/-- A descriptor that may start sends the requests of its opcode, and CAPTURE places one record (09 R270, 09 R273, 09 R279, 09
R280, 09 R281, 09 Table 9.9, 02 R82, 04 R136, 04 R137, 07 R223). -/
def Obligations.DescriptorsCarryOutTheirOpcodes : Prop :=
  (∀ (s : State) (q ix at_ : Nat) (x : Desc) (e : QEntry),
     let now := s.tick at_
     let src := descSrc x.d
     let dst := descDst x.d
     let len := descLen x.d
     let n := (dst + len - 1) / 64 - dst / 64 + 1
     let run (k : Nat) : State := now.putDesc { x with st := .running k }
     let parted : Host.Outcome State Fault Refusal :=
       .next (State.settle ((run 1).submitQ x (.ctrl (descPart x.d src dst len)) dst))
     let inBolt : Prop := 0 < len ∧ boltOfOff dst = boltOfOff (dst + len - 1)
     (Starts s q ix 0x01 x e → 0 < len → src % 64 + len ≤ 64 → dst % 64 + len ≤ 64 → exec (.copy q ix at_) s =
       .next (State.settle (State.addAwaiting ((run 1).submitQ x (.copyTo (s.bay.nextId + 1) (src % 64) len (dst % 64)) src)
         x e (dst / 64 * 64) (beRange (dst % 64) len) 1)))
     ∧ (Starts s q ix 0x01 x e → exec (.copy q ix at_) s = .next (State.settle (now.startCopy x e)))
     ∧ (Starts s q ix 0x02 x e → exec (.fill q ix at_) s = .next (State.settle ((List.range n).foldl (fun t j =>
         let l := (dst / 64 + j) * 64
         let a := max dst l
         t.submitQ x (.write (beRange (a % 64) (min (dst + len) (l + 64) - a))
           (lineOfWords (List.replicate 8 (lineWord x.d 4))) false) l) (run n))))
     ∧ (Starts s q ix 0x03 x e → inBolt → exec (.flush q ix at_) s = parted)
     ∧ (Starts s q ix 0x05 x e → inBolt → (∀ t, (s.quota t).p = 0 ∧ (s.quota t).f = 0) → exec (.migrate q ix at_) s = parted)
     ∧ (Starts s q ix 0x05 x e → inBolt → descParam x.d = 1 → s.isActive (boltOfOff dst) = true →
         (let t := s.tenantOf (boltOfOff dst)
          (s.quota t).f ≠ 0 ∧ s.partFrames .p (dst, len) ≠ 0 ∧ (s.quota t).f < s.useIn .f t + s.partFrames .p (dst, len)) →
         exec (.migrate q ix at_) s = .next (State.settle (now.endDesc q ix 2)))
     ∧ (Starts s q ix 0x06 x e → inBolt → (∀ t, (s.quota t).d = 0 ∧ (s.quota t).p = 0) → exec (.pin q ix at_) s = parted)
     ∧ (Starts s q ix 0x07 x e → inBolt → exec (.unpin q ix at_) s = parted)
     ∧ (Starts s q ix 0x08 x e → inBolt → exec (.discard q ix at_) s = parted)
     ∧ (Starts s q ix 0x0C x e → 0 < len → boltOfOff src = boltOfOff (src + len - 1) → exec (.verify q ix at_) s =
         .next (State.settle (State.submitQ (now.putDesc { x with st := .running 1, more := true }) x
           (.ctrl (descPart x.d src dst len)) src)))
     ∧ (s.desc q ix = some x → x.st = .loaded → descOp x.d = 0x0C → exec (.verify q ix at_) s =
         .next (State.settle (now.verifyReport x))))
  ∧ (∀ (s : State) (q ix at_ : Nat) (x : Desc) (e : QEntry),
       let now := s.tick at_
       let n := descLen x.d
       let w := e.windowOf x.stamp
       let c := s.cap q
       let record := leBytes 8 x.stamp ++ leBytes 4 c.seq ++ leBytes 2 n ++ leBytes 1 1 ++ leBytes 1 0
         ++ (List.range n).map (fun k => lineByte x.d (32 + k)) ++ List.replicate (48 - n) 0#8
       Starts s q ix 0x0A x e → s.queues.descs.any (fun y => y.q == q && decide (y.ix < ix) && unplaced y) = false →
       (descSrc x.d = 0 → n ≤ 32 → c.window = none ∨ c.window = some w → e.wrPtr + 1 ≤ e.units →
         (2 ≤ e.freeUnits → e.ringBase % 64 = 0 → exec (.capture q ix at_) s = .next (State.settle (State.submitQ
           (State.putDesc (State.putQueue (now.putCap q { c with
               seq := c.seq + 1, window := some w, records := c.records + 1, crc := crcBytes c.crc record })
             q { e with wrPtr := (e.wrPtr + 1) % e.units, winSeq := w % 2 ^ 32 })
             { x with st := .running 1, more := false, held := false })
           x (.write fullBe (lineOfBytes record) false) (e.ringBase + 64 * e.wrPtr))))
         ∧ (e.freeUnits < 2 → e.fullMode = 0 → exec (.capture q ix at_) s =
             .next (State.settle (now.putDesc { x with held := true })))
         ∧ (e.freeUnits < 2 → e.fullMode = 1 → exec (.capture q ix at_) s = .next (State.settle (State.endDesc (State.raise
             (State.bump (now.putCap q { c with dropped := c.dropped + 1 }) F.QU_CAP_STAT.DROPPED 0 1) F.QU_STATUS.CAP_DROP)
             q ix 9))))
       ∧ (descSrc x.d ≠ 0 → exec (.capture q ix at_) s = .next (State.settle (now.startPayload x))))
  ∧ (∀ (s : State) (q i win at_ : Nat) (x : Desc) (e : QEntry) (k : Closing) (l : List Closing), s.queue q = some e →
       let now := s.tick at_
       let c := s.cap q
       (c.window = some win → win < e.windowOf (max s.now at_) →
         s.queues.descs.any (fun y => y.q == q && unplaced y && decide (e.windowOf y.stamp ≤ win)) = false →
         exec (.captureWindowEnd q at_) s = .next (State.settle (State.issueEnds (State.putQueue (now.putCap q { c with
             seq := c.seq + 1, window := none, records := 0, dropped := 0, crc := 0xFFFFFFFF#32,
             closings := c.closings ++ [{
               win := win, unit := e.wrPtr, seq := c.seq, records := c.records, dropped := c.dropped, crc := c.crc,
               stop := false, restart := false, ix := none }] })
           q { e with wrPtr := (e.wrPtr + 1) % e.units }) q)))
       ∧ (c.closings = k :: l → k.ix = some i → s.desc q i = some x → x.st = .ended → x.code = 0 → k.restart = false →
         let u := (k.unit + 1) % e.units
         exec (.windowEndDone q at_) s = .next (State.settle (State.flushWindows (State.issueEnds
           (State.putCap (now.delDesc q x.ix) q { c with
             closings := l, closed := if c.scanned then c.closed ++ [u] else c.closed, saved := (u, e.rdPtr, k.seq + 1),
             done := c.done ++ [k.win] }) q) q 64))))

/-- CREATE, DELETE, START, STOP, RESET and READ_ENTRY do what Table 9.14 gives, and a STOP ends with TIMEOUT (09 R285, 09
Table 9.14, 09 Table 9.13, 09 R265). -/
def Obligations.QueueCommandsComplete : Prop :=
  ∀ (s : State) (via : Via) (a0 a1 a2 a3 a4 : Word) (q at_ : Nat) (e : QEntry), RegsOrdered s →
    let now := s.tick at_
    let given (op : Nat) (l : List (Reg × Word)) : State :=
      State.put (State.put (State.put (withArgs now l) F.QU_CMD.OP op) F.QU_CMD.GO 1) F.QU_CMD_STATUS.BUSY 1
    (Taken s via .QU_CMD 0 → s.isSet F.QU_CMD_STATUS.BUSY 0 = false →
      (let u := given 0x01 [(.QU_CMD_ARG0, a0), (.QU_CMD_ARG1, a1), (.QU_CMD_ARG2, a2), (.QU_CMD_ARG3, a3), (.QU_CMD_ARG4, a4)]
       let n := queueOf a0 a1 a2 a3 a4
       let code := u.createCode n a0 a1 a2 a3 a4
       (code = 0 → q = lowestFreeFrom 0 (SMap.keys s.queues.table) → exec (.create via a0 a1 a2 a3 a4 at_) s = .next
         (State.endQu (State.put { u with queues := { s.queues with
           table := SMap.put s.queues.table q n,
           caps := if n.capture then SMap.put s.queues.caps q {} else s.queues.caps } } F.QU_CMD_STATUS.RESULT q) 0))
       ∧ (code ≠ 0 → exec (.create via a0 a1 a2 a3 a4 at_) s = .next (u.endQu code)))
      ∧ (q = bitsOf a0 0 22 →
        let u (op : Nat) : State := (given op [(.QU_CMD_ARG0, a0)]).put F.QU_CMD_STATUS.RESULT q
        let ended (op code : Nat) : Host.Outcome State Fault Refusal := .next (State.settle ((u op).endQu code))
        (s.queue q = some e →
          (e.st = .stopped →
            (∃ v : State, exec (.delete via a0 at_) s = .next (State.settle (v.endQu 0))
              ∧ v.queues.caps = SMap.del s.queues.caps q ∧ (∀ y ∈ v.queues.descs, y.q ≠ q)
              ∧ v = { u 0x02 with queues := { v.queues with table := SMap.del s.queues.table q } }
              ∧ (∀ y ∈ s.queues.descs, y.q ≠ q → y ∈ v.queues.descs))
            ∧ ((s.cap q).restarted = none → exec (.quStart via a0 at_) s = .next (State.settle (State.endQu
                ((u 0x03).putQueue q { e with st := .running, sqPhase := true, cqPhase := true }) 0)))
            ∧ exec (.quStop via a0 at_) s = ended 0x04 0)
          ∧ (e.st = .stopped ∨ e.st = .error → exec (.quReset via a0 at_) s = .next (State.settle (State.endQu
              (State.putQueue ((u 0x05).clearQueue q false) q { e with
                st := .stopped, sqHead := 0, sqTail := 0, cqTail := 0, cqHead := 0, sqPhase := true, cqPhase := true,
                errCode := 0 }) 0)))
          ∧ (e.st = .running → exec (.delete via a0 at_) s = ended 0x02 12 ∧ exec (.quStart via a0 at_) s = ended 0x03 12
              ∧ exec (.quReset via a0 at_) s = ended 0x05 12)
          ∧ (e.st = .running → e.capture = false → s.inFlight q = 0 → ∃ v : State,
              exec (.quStop via a0 at_) s = .next (State.settle (v.endQu 0)) ∧ v.queue q = some { e with st := .stopped }
              ∧ (∀ k, k ≠ q → v.queue k = s.queue k)
              ∧ v = { u 0x04 with queues := { s.queues with table := v.queues.table, stopping := [] } })
          ∧ (e.st = .running → e.capture = false → s.inFlight q ≠ 0 → exec (.quStop via a0 at_) s = .next (State.settle
              { u 0x04 with queues := { s.queues with
                table := SMap.put s.queues.table q { e with st := .stopping }, stopping := [(q, max s.now at_)] } }))
          ∧ exec (.quReadEntry via a0 at_) s = .next (State.settle (State.endQu (withArgs (u 0x06)
              [(.QU_CMD_ARG0, e.word0), (.QU_CMD_ARG1, e.word3), (.QU_CMD_ARG2, e.word4 (s.inFlight q)),
               (.QU_CMD_ARG3, e.word6), (.QU_CMD_ARG4, e.word7)]) 0)))
        ∧ (s.queue q = none → ∀ x ∈ [(Instr.delete via a0 at_, 0x02), (.quStart via a0 at_, 0x03), (.quStop via a0 at_, 0x04),
            (.quReset via a0 at_, 0x05), (.quReadEntry via a0 at_, 0x06)],
            exec x.1 s = .next (State.endQu (given x.2 [(.QU_CMD_ARG0, a0)]) 13))))
    ∧ (∀ t l, s.queues.stopping = (q, t) :: l →
        (t + s.fwdTimeoutNs ≤ max s.now at_ → exec (.quStopTimeout at_) s = .next
          (State.endQu { now with queues := { s.queues with stopping := [] } } 11))
        ∧ (max s.now at_ < t + s.fwdTimeoutNs → exec (.quStopTimeout at_) s = .next now))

..............................

▶ **What is being asked**
The required output is the exact run of lines from the one with "errCode := 0" through the final line of the entries.

▶ **Result of this exercise**
                errCode := 0 }) 0)))
          ∧ (e.st = .running → exec (.delete via a0 at_) s = ended 0x02 12 ∧ exec (.quStart via a0 at_) s = ended 0x03 12
              ∧ exec (.quReset via a0 at_) s = ended 0x05 12)
          ∧ (e.st = .running → e.capture = false → s.inFlight q = 0 → ∃ v : State,
              exec (.quStop via a0 at_) s = .next (State.settle (v.endQu 0)) ∧ v.queue q = some { e with st := .stopped }
              ∧ (∀ k, k ≠ q → v.queue k = s.queue k)
              ∧ v = { u 0x04 with queues := { s.queues with table := v.queues.table, stopping := [] } })
          ∧ (e.st = .running → e.capture = false → s.inFlight q ≠ 0 → exec (.quStop via a0 at_) s = .next (State.settle
              { u 0x04 with queues := { s.queues with
                table := SMap.put s.queues.table q { e with st := .stopping }, stopping := [(q, max s.now at_)] } }))
          ∧ exec (.quReadEntry via a0 at_) s = .next (State.settle (State.endQu (withArgs (u 0x06)
              [(.QU_CMD_ARG0, e.word0), (.QU_CMD_ARG1, e.word3), (.QU_CMD_ARG2, e.word4 (s.inFlight q)),
               (.QU_CMD_ARG3, e.word6), (.QU_CMD_ARG4, e.word7)]) 0)))
        ∧ (s.queue q = none → ∀ x ∈ [(Instr.delete via a0 at_, 0x02), (.quStart via a0 at_, 0x03), (.quStop via a0 at_, 0x04),
            (.quReset via a0 at_, 0x05), (.quReadEntry via a0 at_, 0x06)],
            exec x.1 s = .next (State.endQu (given x.2 [(.QU_CMD_ARG0, a0)]) 13))))
    ∧ (∀ t l, s.queues.stopping = (q, t) :: l →
        (t + s.fwdTimeoutNs ≤ max s.now at_ → exec (.quStopTimeout at_) s = .next
          (State.endQu { now with queues := { s.queues with stopping := [] } } 11))
        ∧ (max s.now at_ < t + s.fwdTimeoutNs → exec (.quStopTimeout at_) s = .next now))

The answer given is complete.